By Chris Lorway, Executive Director of Stanford Live and Bing Concert Hall

As we unveil this year’s program, we want to take you behind the scenes of how this season came to be. Our planning process focused not just on the art, but also on the ideas and influences behind the work you will see on stage. Stanford Live’s curatorial team (Laura Evans, Ryan Davis, and me) spent many months talking through various themes we felt resonated with artists and our community at this particular moment in history.
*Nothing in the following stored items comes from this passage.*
/-! The groups of five (42_codec.md R236) -/

/-- The value of a string of 5-bit symbols, the first most significant. -/
def symValue (ss : List Sym) : Nat := Nat.ofDigits 32 (ss.map BitVec.toNat).reverse

theorem symValue_cons (v : Sym) (ss : List Sym) :
    symValue (v :: ss) = v.toNat * 32 ^ ss.length + symValue ss := by
  simp only [symValue, List.map_cons, Nat.ofDigits_reverse_cons, List.length_map]
  ring

theorem symValue_append (ss ss' : List Sym) :
    symValue (ss ++ ss') = symValue ss * 32 ^ ss'.length + symValue ss' := by
  induction ss with
  | nil => simp [symValue]
  | cons v ss ih =>
    rw [List.cons_append, symValue_cons, ih, symValue_cons, List.length_append, pow_add]
    ring

theorem beInt_nil : beInt [] = 0 := rfl

theorem beInt_cons (b : Byte) (bs : List Byte) : beInt (b :: bs) = b.toNat * 256 ^ bs.length + beInt bs := by
  simp only [beInt_eq_ofDigits, List.map_cons, Nat.ofDigits_reverse_cons, List.length_map]
  ring

/-- What `drain` leaves, how many groups it puts out, and their value: the accumulator but for the bits
left. -/
theorem drain_eq (acc bits : Nat) :
    (drain acc bits).2 = bits % 5 ∧ (drain acc bits).1.length = bits / 5 ∧
      symValue (drain acc bits).1 = acc / 2 ^ (bits % 5) % 32 ^ (bits / 5) := by
  induction bits using Nat.strong_induction_on with
  | _ bits ih =>
    rcases Nat.lt_or_ge bits 5 with hlt | hge
    · have hstop : drain acc bits = ([], bits) := by interval_cases bits <;> rfl
      simp [hstop, symValue, Nat.mod_eq_of_lt hlt, Nat.div_eq_of_lt hlt, Nat.mod_one]
    · obtain ⟨n, rfl⟩ : ∃ n, bits = n + 5 := ⟨bits - 5, by omega⟩
      obtain ⟨hleft, hlen, hval⟩ := ih n (by omega)
      have hmod : (n + 5) % 5 = n % 5 := by omega
      have hdiv : (n + 5) / 5 = n / 5 + 1 := by omega
      have hshift : acc >>> n = acc / 2 ^ (n % 5) / 32 ^ (n / 5) := by
        rw [Nat.shiftRight_eq_div_pow, Nat.div_div_eq_div_mul, show (32 : Nat) = 2 ^ 5 by rfl, ← pow_mul,
          ← pow_add, Nat.mod_add_div]
      rw [drain]
      refine ⟨hleft.trans hmod.symm, by simp [hlen, hdiv], ?_⟩
      rw [symValue_cons, hlen, hval, hmod, hdiv, BitVec.toNat_ofNat, hshift,
        Nat.mod_pow_succ (b := 32), Nat.add_comm, Nat.mul_comm]

/-- The loop over the bytes: how many groups, and their value: what the accumulator holds, then the
bytes, then the zeros that fill the last group. -/
theorem groupsLoop_eq (xs : List Byte) : ∀ acc bits : Nat, acc < 2 ^ bits → bits < 5 →
    (groupsLoop acc bits xs).length = (bits + 8 * xs.length + 4) / 5 ∧
      symValue (groupsLoop acc bits xs) = (acc * 256 ^ xs.length + beInt xs) *
        2 ^ (5 * ((bits + 8 * xs.length + 4) / 5) - (bits + 8 * xs.length)) := by
  induction xs with
  | nil =>
    intro acc bits hacc hbits
    rcases Nat.eq_zero_or_pos bits with rfl | hpos
    · have : acc = 0 := by simpa using hacc
      simp [groupsLoop, this, symValue, beInt_nil]
    · have hfit : acc * 2 ^ (5 - bits) < 32 := by
        calc acc * 2 ^ (5 - bits) < 2 ^ bits * 2 ^ (5 - bits) :=
          Nat.mul_lt_mul_of_pos_right hacc (by positivity)
          _ = 32 := by rw [← pow_add, Nat.add_sub_cancel' hbits.le]; rfl
      have hlen : (bits + 4) / 5 = 1 := by omega
      simp [groupsLoop, hpos, hlen, symValue, Nat.shiftLeft_eq, Nat.mod_eq_of_lt hfit, beInt_nil]
  | cons x xs ih =>
    intro acc bits hacc hbits
    have hacc' : acc <<< 8 ||| x.toNat = acc * 256 + x.toNat := by
      rw [← Nat.shiftLeft_add_eq_or_of_lt x.isLt, Nat.shiftLeft_eq]
    have hlt : acc * 256 + x.toNat < 2 ^ (bits + 8) := by
      have := x.isLt
      rw [pow_add]
      omega
    obtain ⟨hleft, hlen, hval⟩ := drain_eq (acc * 256 + x.toNat) (bits + 8)
    set acc' := acc * 256 + x.toNat with hdef
    set left := (bits + 8) % 5 with hl
    have hfits : acc' / 2 ^ left < 32 ^ ((bits + 8) / 5) := by
      rw [Nat.div_lt_iff_lt_mul (by positivity), show (32 : Nat) = 2 ^ 5 by rfl, ← pow_mul, ← pow_add]
      rwa [show 5 * ((bits + 8) / 5) + left = bits + 8 by omega]
    rw [Nat.mod_eq_of_lt hfits] at hval
    obtain ⟨ihlen, ihval⟩ := ih (acc' % 2 ^ left) left (Nat.mod_lt _ (by positivity)) (by omega)
    have hstep : groupsLoop acc bits (x :: xs) =
        (drain acc' (bits + 8)).1 ++ groupsLoop (acc' % 2 ^ left) left xs := by
      simp only [groupsLoop, hacc', hleft, Nat.and_two_pow_sub_one_eq_mod]
    refine ⟨?_, ?_⟩
    · rw [hstep, List.length_append, hlen, ihlen, List.length_cons]
      omega
    · have hpad : 5 * ((bits + 8 * (x :: xs).length + 4) / 5) - (bits + 8 * (x :: xs).length) =
          5 * ((left + 8 * xs.length + 4) / 5) - (left + 8 * xs.length) := by
        rw [List.length_cons]
        omega
      have hroom : 32 ^ ((left + 8 * xs.length + 4) / 5) = 2 ^ left * 256 ^ xs.length *
          2 ^ (5 * ((left + 8 * xs.length + 4) / 5) - (left + 8 * xs.length)) := by
        rw [show (32 : Nat) = 2 ^ 5 by rfl, show (256 : Nat) = 2 ^ 8 by rfl, ← pow_mul, ← pow_mul,
          ← pow_add, ← pow_add]
        congr 1
        omega
      have hsplit : acc' / 2 ^ left * 2 ^ left + acc' % 2 ^ left = acc' := Nat.div_add_mod' _ _
      rw [hstep, symValue_append, hval, ihlen, ihval, hpad, hroom, beInt_cons, List.length_cons, pow_succ]
      set e := 2 ^ (5 * ((left + 8 * xs.length + 4) / 5) - (left + 8 * xs.length))
      calc acc' / 2 ^ left * (2 ^ left * 256 ^ xs.length * e) +
          (acc' % 2 ^ left * 256 ^ xs.length + beInt xs) * e
          = ((acc' / 2 ^ left * 2 ^ left + acc' % 2 ^ left) * 256 ^ xs.length + beInt xs) * e := by ring
        _ = _ := by rw [hsplit, hdef]; ring

theorem length_groups5 (bs : List Byte) : (groups5 bs).length = (8 * bs.length + 4) / 5 := by
  obtain ⟨hlen, -⟩ := groupsLoop_eq bs 0 0 (by decide) (by decide)
  simpa [groups5] using hlen

/-- The groups hold the bytes' value, padded with zeros to a whole group. -/
theorem symValue_groups5 (bs : List Byte) :
    symValue (groups5 bs) = beInt bs * 2 ^ (5 * (groups5 bs).length - 8 * bs.length) := by
  rw [length_groups5]
  obtain ⟨-, hval⟩ := groupsLoop_eq bs 0 0 (by decide) (by decide)
  simpa [groups5] using hval

theorem length_bech32Encode (h payload : List Byte) :
    (bech32Encode h payload).length = h.length + 1 + (8 * payload.length + 4) / 5 + 6 := by
  simp [bech32Encode, length_groups5, checksumSyms]
  omega

/-! The checksum register (42_codec.md R238, R239) -/

/-- A word whose top five bits are clear moves up by five bits in a step, and selects no generator. -/
theorem polyStep_xor_low (chk x : BitVec 30) (h : x.extractLsb' 25 5 = 0#5) :
    polyStep (chk ^^^ x) 0#5 = polyStep chk 0#5 ^^^ x <<< 5 := by
  have htop : (chk ^^^ x).extractLsb' 25 5 = chk.extractLsb' 25 5 := by
    have hx : (chk ^^^ x).extractLsb' 25 5 = chk.extractLsb' 25 5 ^^^ x.extractLsb' 25 5 := by
      apply BitVec.eq_of_getLsbD_eq
      intro i hi
      simp [hi]
    rw [hx, h, BitVec.xor_zero]
  have hlow : ((chk ^^^ x) &&& 0x1FFFFFF#30) <<< 5 = ((chk &&& 0x1FFFFFF#30) <<< 5) ^^^ x <<< 5 := by
    apply BitVec.eq_of_getLsbD_eq
    intro i hi
    interval_cases i <;> simp
  rw [polyStep, polyStep, htop, hlow]
  ac_rfl

/-- A string of at most six symbols as one word, the first most significant. -/
def packed (ss : List Sym) : BitVec 30 := ss.foldl (fun w v => w <<< 5 ^^^ v.setWidth 30) 0#30

theorem packed_append_singleton (ss : List Sym) (v : Sym) :
    packed (ss ++ [v]) = packed ss <<< 5 ^^^ v.setWidth 30 := by
  simp [packed]

/-- n symbols take the low 5n bits. -/
theorem packed_getLsbD_eq_false (ss : List Sym) : ∀ i, 5 * ss.length ≤ i → (packed ss).getLsbD i = false := by
  induction ss using List.reverseRecOn with
  | nil => intro i _; simp [packed]
  | append_singleton ss v ih =>
    intro i hi
    rw [List.length_append, List.length_singleton] at hi
    have hw : (packed ss).getLsbD (i - 5) = false := ih _ (by omega)
    have hv : v.getLsbD i = false := BitVec.getLsbD_of_ge _ _ (by omega)
    rw [packed_append_singleton]
    simp [hw, hv]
This curatorial process led to an exploration of the nature of identity—personal, artistic, and cultural—and how we search for it. Through a considerable variety of performances and genres, we bring you a season that weaves together ideas about nationhood, pluralism, and nostalgia.

 

 

The journey to our exploration of identity began with three separate ideas. First, as a recent transplant from Canada, I’ve found myself observing how my newfound home defines itself through its artistic voices. Through a historical exploration of America’s cultural heritage—from Charles Ives and Duke Ellington to living national treasures Darlene Love and John Williams—the season looks at how tradition and collective memory shape national character. We also mark the centenary of Leonard Bernstein, who—as educator, collaborator, activist, and musical populist—articulated so much of the “American Century” through music.

 

The Canadian-born indigenous music icon Buffy Sainte-Marie opens the season on Sept. 22

 

The outlines of America’s national identity, however, become more defined through a global perspective. I can’t help but wonder how our two countries’ melting pot vs. multiculturalist attitudes to immigration impact the way we make art and tell stories. Our coming season features artists that tell the story of Canada alongside America, including indigenous music icon Buffy Sainte-Marie, first-generation actor/director Ravi Jain (and his mom, Asha), and one of today’s most important social and political commentators, Samantha Bee. (Given that Canada is celebrating its 150th birthday in 2017, it seemed like an opportune time to shine a light on some of the country’s best.) Artists from beyond North America—such as Bangladeshi-English choreographer Akram Khan and the Stradivarius Ensemble of Russia’s Mariinsky Orchestra—round out a sampling of international counterpoints that suggest other ways of establishing and questioning national identity through artistic expression.

 

Valery Gergiev leads the Stradivarius Ensemble of Russia’s Mariinsky Orchestra

 

Finally, throughout the season we look at the recent role that nostalgia has played in shaping identity and influencing culture. The word “nostalgia” often conjures up positive memories from the past and attaches to powerful moments in the stories of our selves. In many cases, these moments are steeped in musical interventions—the song that was playing when you had your first kiss or the first LP/tape/CD you owned. While some artists help us escape back to that happy place, others like Taylor Mac and Penny Arcade will challenge the idea of nostalgia as a positive force. Fierce creative expressions, like the poetic conscience of Claudia Rankine or a folk-punk reenactment of the Ukrainian Revolution, will contest nostalgia’s regressive tendencies head-on. But as nostalgia narratives shift over time, social commentators Chuck Klosterman and Simon Reynolds will rethink the retrospective forces at work in pop culture and music and reexamine the supposedly seminal moments in our collective histories.

 

Taylor Mac's A 24-Decade History of Popular Music decodes our social history through song
 

In addition to the artists highlighted above, we have selected additional events— performances, speakers, films, etc.—that represent these ideas and provide additional context. The curatorial process was also informed by a review of the latest literature and through discussions with Stanford faculty and other leading academics, colleagues, and artists. This season would not be possible without the help of Helen and Peter Bing ‘55 for funding a Distinguished Artists Fund to bring some of these artists to Stanford. 

Throughout the website you’ll find pop-up commentary by the season’s curators sharing some of the ideas behind selecting certain performances and thoughts on how they contribute to the expansive themes that this season as a whole will explore. These personal reflections, we hope, represent windows into this season’s design, as well as invitations into its creative conversations.

Inspired by our season’s inquiry into the ways our identities take shape in the space between the retrospection of nostalgia and the speculative imaginings of hope, we invite you to explore the season not only by genre or chronology, but also three sections that suggest an experience of time’s progress: Past as Prologue includes performances that masterfully reexamine classical and traditional repertoires as the foundations for nationalistic or nostalgic sentiments. Living Memory offers performances that revisit the musical innovations and aspiring spirit that gave the 20th century its voice. Longing Forward gathers performances and talks that encourage us to reconsider the tug of sentimental longings for golden ages lost and to envision new, more inclusive ways to remember and to enact common identity.

Thank you for joining us on this journey.